Hi guys  I could do with some advice please, I'm busy having a go at making up a 3D background for my small Betta's tank before I have to build a large one for my mates tank. I've got a little more work to do on the styrofoam but once that's done i'm a little unsure what to cover it with as i've been unable to find drylok etc here in the uk. Would it be ok to just use a watery cement mix & to colour it for the gaps between the rocks add some charcoal to the mix ?
Thanks in advance for any help


----------



## fusion (Jun 21, 2012)

Cement works good, though you have to cure it for a few weeks in water as it messes with the PH really bad, i wouldnt use charcoal, use cement coloring. If you have a look thru this DIY thread at the backgrounds there are quite a few cement ones that will give you better info.


----------



## sweety (Jan 10, 2010)

Well have managed to get it all carved & quite pleased for my first go at doing this  when it comes to covering it with cement I know you need a slightly watery mix but do you just coat it with the cement straight from the bag or do you have to add sand to the mix like you would when building ?


----------



## fusion (Jun 21, 2012)

A quick search on google and i found Drylok in the UK
http://www.hellotrade.com/m-ports/latex ... oofer.html

Much easier to use that


----------



## Floridagirl (Jan 10, 2008)

Great job, Fusion. Way to help someone out!
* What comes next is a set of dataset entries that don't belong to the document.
-- ==== Sys2Proof/Machine/Operands.lean ====
section
/-!
DEFINITION. Operand forms of the two program kinds: vector, constant and special operands and predicates of rule
programs (Tables 9.2, 9.3, R217, R220), and the registers and pointers of tadpole programs (R285, R296, R297).
-/
namespace Sys2Proof.Machine

/-! ### Rule programs -/

/-- What a lane group's instruction sees of its pass, window and block. -/
structure RuleEnv where
  w : Nat
  tensor : Tensor
  /-- window_in_tensor and valid parameters of the window -/
  k : Nat
  valid : Nat
  step : Step
  table : StepTable
  clip : W32
  tails : Bool
  pyro : Bool
  factored : Bool
  /-- the buffer that the pass's FSTAT filled, which FAC reads; without FSTAT it reads the committed one (R232) -/
  statBuf : Option Nat
  /-- stack offsets of the old slot, the new slot and the G array -/
  old : Nat
  new : Nat
  g : Nat
  /-- version that the pass produces -/
  version : Version
  /-- drained epoch of the window -/
  eD : BitVec 3
  stream : StreamId
  command : W32
  block : Nat
  pc : Nat
  /-- old header of the block -/
  header : Nat
  deriving DecidableEq, Repr

def RuleEnv.stack (e : RuleEnv) : Nat := winStack e.w
/-- Parameter j of the block is valid (R215). -/
def RuleEnv.validLane (e : RuleEnv) (j : Nat) : Bool := decide (64 * e.block + j < e.valid)
/-- Valid lanes of the block: lanes 0 … n-1. -/
def RuleEnv.lanes (e : RuleEnv) : Nat := min 64 (e.valid - 64 * e.block)
def RuleEnv.frozen (e : RuleEnv) : Bool := bit e.header 16
/-- The block's G is current (R192). -/
def RuleEnv.current (e : RuleEnv) : Bool := decide (bits e.header 19 17 = e.eD.toNat)
/-- Tensor element index of lane 0 of the block (R74). -/
def RuleEnv.element (e : RuleEnv) : Nat := e.k * 1048576 + 64 * e.block

/-- ils = RNE32(1 / loss_scale) (R217). -/
def RuleEnv.ils (e : RuleEnv) : W32 := (f32Div f32One e.table.lossScale).1
/-- gsc = RNE32(ils × clip) (R217). -/
def RuleEnv.gsc (e : RuleEnv) : W32 := (f32Mul e.ils e.clip).1

/-- Flags of the two special operands' operations, once for each pass in each stack (R46, R217). -/
def RuleEnv.specialFlags (e : RuleEnv) : Flags := (f32Div f32One e.table.lossScale).2 ||| (f32Mul e.ils e.clip).2

/-- Vector register r of a lane group. -/
def LaneCtx.vreg (l : LaneCtx) (r : Nat) : List W32 := l.v.getD r []

def LaneCtx.setV (l : LaneCtx) (r : Nat) (x : List W32) : LaneCtx := { l with v := l.v.set r x }
def LaneCtx.preg (l : LaneCtx) (r : Nat) : BitVec 64 := l.p.getD r 0#64
def LaneCtx.setP (l : LaneCtx) (r : Nat) (x : BitVec 64) : LaneCtx := { l with p := l.p.set r x }

/-- Value of an operand code in lane j (Table 9.3). -/
def RuleEnv.operand (e : RuleEnv) (l : LaneCtx) (a : BitVec 6) (j : Nat) : W32 :=
  let n := a.toNat
  if n < 0x10 then (l.vreg n).getD j 0#32
  else if n < 0x30 then e.table.c.getD (n - 0x10) 0#32
  else if n = 0x31 then f32One
  else if n = 0x32 then e.clip
  else if n = 0x33 then e.ils
  else if n = 0x34 then e.gsc
  else 0#32

/-- R220: does the instruction execute in lane j? -/
def predRuns (q : RPred) (l : LaneCtx) (j : Nat) : Bool :=
  !q.pe || ((l.preg q.p.toNat).getLsbD j != q.pn)

/-! ### Tadpole programs -/

/-- Element size in bytes by format (Table 11.4); split formats count 4 bytes per element (R285). -/
def fmtSize (fmt : Nat) : Nat :=
  match fmt with
  | 0 => 2
  | 1 | 2 | 3 | 4 => 1
  | _ => 4

def Tad.xreg (t : Tad) (r : BitVec 3) : List W32 := t.x.getD r.toNat []
def Tad.setX (t : Tad) (r : BitVec 3) (v : List W32) : Tad := { t with x := t.x.set r.toNat v }
def Tad.ptr (t : Tad) (r : BitVec 3) : Option Ptr := t.a.getD r.toNat none
def Tad.setPtr (t : Tad) (r : BitVec 3) (p : Option Ptr) : Tad := { t with a := t.a.set r.toNat p }
def Tad.sreg (t : Tad) (r : BitVec 3) : W32 := t.s.getD r.toNat 0#32
def Tad.setS (t : Tad) (r : BitVec 3) (v : W32) : Tad := { t with s := t.s.set r.toNat v }

/-- An access of n bytes through a pointer stays within its bounds (R297). -/
def Ptr.within (p : Ptr) (n : Nat) : Bool := decide ((p.lo : Int) ≤ p.off ∧ p.off + n ≤ p.hi)

end Sys2Proof.Machine
end

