/-- R146: does the header or a reserved bit of the command break its rules for this stream? -/
def cmdMalformed (kind : Nat) (cmd : BitVec 512) : Bool :=
  let op := opcode cmd
  let cls := cmdBits cmd 18 16
  cmdBits cmd 15 11 != 0 || cmdBits cmd 23 19 != 0 || cmdBits cmd 31 24 != 0 || cmdBits cmd 63 48 != 0
    || cmdBits cmd 127 96 != 0 || cls = 6 || (cls != 7 && opFixed op)
    || !((opKinds op).any fun k => k.contains kind)
    || (opZero op).any fun z => cmdBits cmd z.1 z.2 != 0

/-- The class a command runs in (R158, Table 6.8). -/
def cmdClass (cmd : BitVec 512) : Nat :=
  let op := opcode cmd
  let tag (byte : Nat) : Nat := opnd cmd byte 63 60
  if cmdBits cmd 18 16 != 7 then cmdBits cmd 18 16
  else match opClass op with
    | some k => k
    | none =>
      let remote := (op = 0x01 && opnd cmd 40 22 21 != 0) || (op = 0x40 && opnd cmd 24 26 26 = 1)
      let addrs := if op = 0x01 then [tag 16, tag 24] else [tag 16]
      if remote then 3 else if addrs.contains 4 then 4 else if addrs.contains 2 then 5 else 2

/-! ### Descriptors (Table 6.1) -/

/-- The descriptor that 64 bytes spell, none when a field lies outside Table 6.1 or valid is clear (R141). -/
def readDesc (v : Nat) : Option Desc :=
  let f (o n : Nat) : Nat := v / 256 ^ o % 256 ^ n
  let ctl := f 0x1C 1
  let poll := bit ctl 1
  let tagOk (a : Nat) : Bool := bits a 63 60 = 0 || bits a 63 60 = 4
  let ok := bit ctl 0 && bits ctl 7 6 = 0 && bits ctl 5 3 ≤ 4
    && tagOk (f 0 8) && f 0 8 % 4096 = 0 && tagOk (f 8 8) && f 8 8 % 4096 = 0
    && (if poll then tagOk (f 0x10 8) && f 0x10 8 % 8 = 0 else f 0x10 8 = 0)
    && 6 ≤ f 0x1A 1 && f 0x1A 1 ≤ 16 && f 0x1A 1 ≤ f 0x1B 1 && f 0x1B 1 ≤ 16
    && (f 0x1D 1 = 0 || (2 ≤ f 0x1D 1 && f 0x1D 1 ≤ 63)) && f 0x1E 2 < 2 ^ 14
    && (!poll || 100 ≤ f 0x20 2) && f 0x22 30 = 0
  if ok then some
    { ringBase := BitVec.ofNat 64 (f 0 8), completionBase := BitVec.ofNat 64 (f 8 8),
      flagAddr := BitVec.ofNat 64 (f 0x10 8), generation := BitVec.ofNat 16 (f 0x18 2), ringLog2 := f 0x1A 1,
      complLog2 := f 0x1B 1, poll := poll, hubDie := Side.ofNum (bits ctl 2 2), kind := bits ctl 5 3,
      msix := f 0x1D 1, tenant := f 0x1E 2, pollNs := f 0x20 2 }
  else none

/-- Device address of a stream's descriptor (R139). -/
def Cx.descAddr (c : Cx) (n : Nat) : Nat :=
  match c.img.cfg with
  | some g => g.streams.tableBase.toNat + 64 * n
  | none => 0

/-- A read by die d's stream processor of a ring, descriptor or flag succeeds (Table 6.11, `RING_ACCESS`). -/
def Cx.fetchable (c : Cx) (d : Side) (a n : Nat) : Bool :=
  (c.checkRange .read a n).isNone && !c.hostDown a && (c.unreachable? d a).isNone && (c.poisonIn a n).isNone

/-! ### Halting -/

/-- Halt a stream (R141, R143, R146): nothing more is fetched or issued. -/
def Cx.haltStream (c : Cx) (st : StreamId) (reason : Nat) (num : W32) (seen : W16) : Cx :=
  let x := c.strm st.toNat
  let c := c.modStrm st.toNat fun x => { x with st := .halted, halt := reason, cache := [], waiting := [],
                                                fetching := false }
  let d := x.serving.getD .A
  c.ev 0x3001 6 2 d d.num [st.toNat, reason, num.toNat, x.gen.toNat, seen.toNat]

/-- The oldest command not yet started, once fetched, is decoded; a broken one halts the stream (R146). -/
def Cx.haltIfBad (c : Cx) (st : StreamId) : Cx :=
  let x := c.strm st.toNat
  match x.desc, x.cache.find? (fun e => e.1 = x.next) with
  | some d, some e =>
    let gen := BitVec.ofNat 16 (cmdBits e.2 47 32)
    if x.st != .active then c
    else if gen ≠ x.gen then c.haltStream st 3 e.1 gen
    else if cmdBits e.2 95 64 ≠ e.1.toNat then c.haltStream st 4 e.1 gen
    else if cmdMalformed d.kind e.2 then c.haltStream st haltDecode e.1 gen
    else c
  | _, _ => c

/-! ### Doorbells (R91, R92, R140 to R143) -/

def bellLast (v : W64) : W32 := v.setWidth 32
def bellGen (v : W64) : W16 := (v >>> 32).setWidth 16

/-- `DOORBELL_IGNORED` (Table 6.12). -/
def Cx.bellIgnored (c : Cx) (st : StreamId) (v : W64) (cause : Nat) : Cx :=
  let x := c.strm st.toNat
  let d := x.serving.getD .A
  c.ev 0x3002 6 1 d d.num
    [st.toNat, (bellLast v).toNat, (bellGen v).toNat, (x.last.getD (x.next - 1#32)).toNat, x.gen.toNat, cause]

/-- Newest command number that the stream has been given. -/
def Stream.inForce (x : Stream) : W32 := x.last.getD (x.next - 1#32)

/-- Serve a doorbell or a changed flag of a stream whose cached descriptor has its generation (R142, R143): an older value
has no effect. The serving is an acquire: the fetch cache is dropped (R173). -/
def Cx.serveBell (c : Cx) (st : StreamId) (v : W64) (d : Desc) : Cx :=
  let x := c.strm st.toNat
  let fresh := bellGen v != x.gen
  let taken := c.modStrm st.toNat fun x => { x with gen := bellGen v, cache := [], pauseBit := x.pauseBit && !fresh }
  let go (last : W32) : Cx := taken.modStrm st.toNat fun x =>
    { x with last := some last, st := if x.pauseBit then .paused else .active }
  match seqCmp (bellLast v) x.inForce with
  | .older => c.bellIgnored st v 0
  | .equal => if fresh then go x.inForce else taken
  | .newer =>
    if (bellLast v - x.done).toNat > 2 ^ d.ringLog2 then taken.haltStream st 8 (bellLast v) (bellGen v)
    else go (bellLast v)
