-- ==== Sys2Proof/Machine/Newts.lean ====
section
/-!
DEFINITION. Newts (chapter 11): newt mode and the newt window, taking and ending jobs, DOT and ATTEND, the neighbour
chain, bank-compute grants, refresh suspension and the commands NEWT_MODE and NEWT_JOB.
-/
namespace Sys2Proof.Machine

/-! ### What a job gathers while it runs -/

/-- Flags, elements whose reading or computing produced a NaN, the first poisoned byte read, and whether the job counts as
poisoned without one. -/
structure JobFx where
  fl : Flags := 0#8
  nans : List Nat := []
  poison : Option Nat := none
  taint : Bool := false
  deriving DecidableEq, Repr

/-- What the job writes or sends from now on carries poison (R301). -/
def JobFx.bad (x : JobFx) : Bool := x.poison.isSome || x.taint

/-- A produced NaN counts. R301 leaves out only values read from poisoned codewords, so a NaN that an operation makes is
recorded whatever its operands were read from (DEDUCED, log entry 88). -/
def JobFx.nan (x : JobFx) (made : Bool) (at_ : Nat) : JobFx := if made then { x with nans := x.nans ++ [at_] } else x

def JobFx.flag (x : JobFx) (f : Flags) : JobFx := { x with fl := x.fl ||| f }

/-- A two-operand operation under R48 at an element. -/
def JobFx.op2 (x : JobFx) (f : W32 → W32 → W32 × Flags) (a b : W32) (at_ : Nat) : W32 × JobFx :=
  let r := newtOp2 f a b
  (r.1, (x.flag r.2).nan (produces r.1 [a, b]) at_)

/-- An E8 pattern that is a subnormal of its format. -/
def e8Sub (b : Bool) (v : Nat) : Bool := decide (v % 128 ≠ 0 ∧ v % 128 < if b then 4 else 8)

/-- An element widened exactly to binary32, a subnormal of its format flushed (Table 2.3, R48, R286). -/
def widen (fmt v : Nat) : W32 × Flags :=
  let e8 (b : Bool) : W32 × Flags :=
    if e8Sub b v then (BitVec.ofNat 32 (v / 128 % 2 * 2 ^ 31), Flag.flushed ||| Flag.uf)
    else w32 (convert (e8Fmt b) .f32 .rne v)
  match fmt with
  | 3 => (intToF32 (signed 8 v), 0#8)
  | 4 => (natToF32 v, 0#8)
  | _ =>
    let r : W32 × Flags := match fmt with
      | 0 => w32 (convert .s16 .f32 .rne v)
      | 1 => e8 false
      | 2 => e8 true
      | _ => (canonical (BitVec.ofNat 32 v), (Fmt.f32.unpack v).readFlags)
    let z := flush r.1
    (z.1, r.2 ||| z.2)

/-- Read elements i … i+n-1 of an operand: a NaN that stands in an unpoisoned codeword is produced by its reading
(R55); poison is noted (R301). -/
def Cx.load (c : Cx) (g : Nat) (r : ORef) (i n : Nat) (x : JobFx) : List W32 × JobFx :=
  let z := fmtSize r.fmt
  let at_ := r.off + i * z
  let x := { x with poison := x.poison <|> c.newtPoison g r.scratch at_ (n * z) }
  (List.range n).foldl (fun (p : List W32 × JobFx) k =>
    let o := at_ + k * z
    let v := widen r.fmt (leNat (c.newtBytes g r.scratch o z))
    let bad := (c.newtPoison g r.scratch o z).isSome
    let y := p.2.flag v.2
    (p.1 ++ [v.1], if f32IsNan v.1 && !bad then { y with nans := y.nans ++ [o] } else y)) ([], x)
Sweety, many have used the quickrete mix, here in the US, with or without epoxy resin coatings. But if you can find Drylok, go with it! IMO, it will last longer and give you better detail.


----------



## sweety (Jan 10, 2010)

Thanks for your help guy's  pick up some ready mixed cement (just needs water) today so will give that a try & see how it go's as this BG is a bit of a test piece but as I might be making one for my larger tank I will do more hunting for the drylok but might end up going to Fusion's link for it so tanks again Fusion your a star :wink: I'll pop a pic up once it's done unless I fail


----------



## fusion (Jun 21, 2012)

No prob, happy to help, yep we like pics here lol


----------



## 24Tropheus (Jun 21, 2006)

Lots of folk use Bondaglass G4 Pond Sealer for this in the UK. Comes in clear and various colours and is hard and flexable to last on cement covered poly.
You may also want to have a look at Plastikote stone look paints at B&Q etc.

Much more expensive here than the US equivolents. I realy do not know why.

Suspect Drylok is hard to get hold of retail if your not in the trade.

All the best James


----------



## 24Tropheus (Jun 21, 2006)

If you do find it retail please let me know. :thumb:


----------



## sweety (Jan 10, 2010)

Cheers for that James :thumb: forgot all about G4 pond sealer & never thought about Plastikote TBH, Put my first coat on yesterday so it should be ready for another coat tomorrow if it is gripping the the BG


----------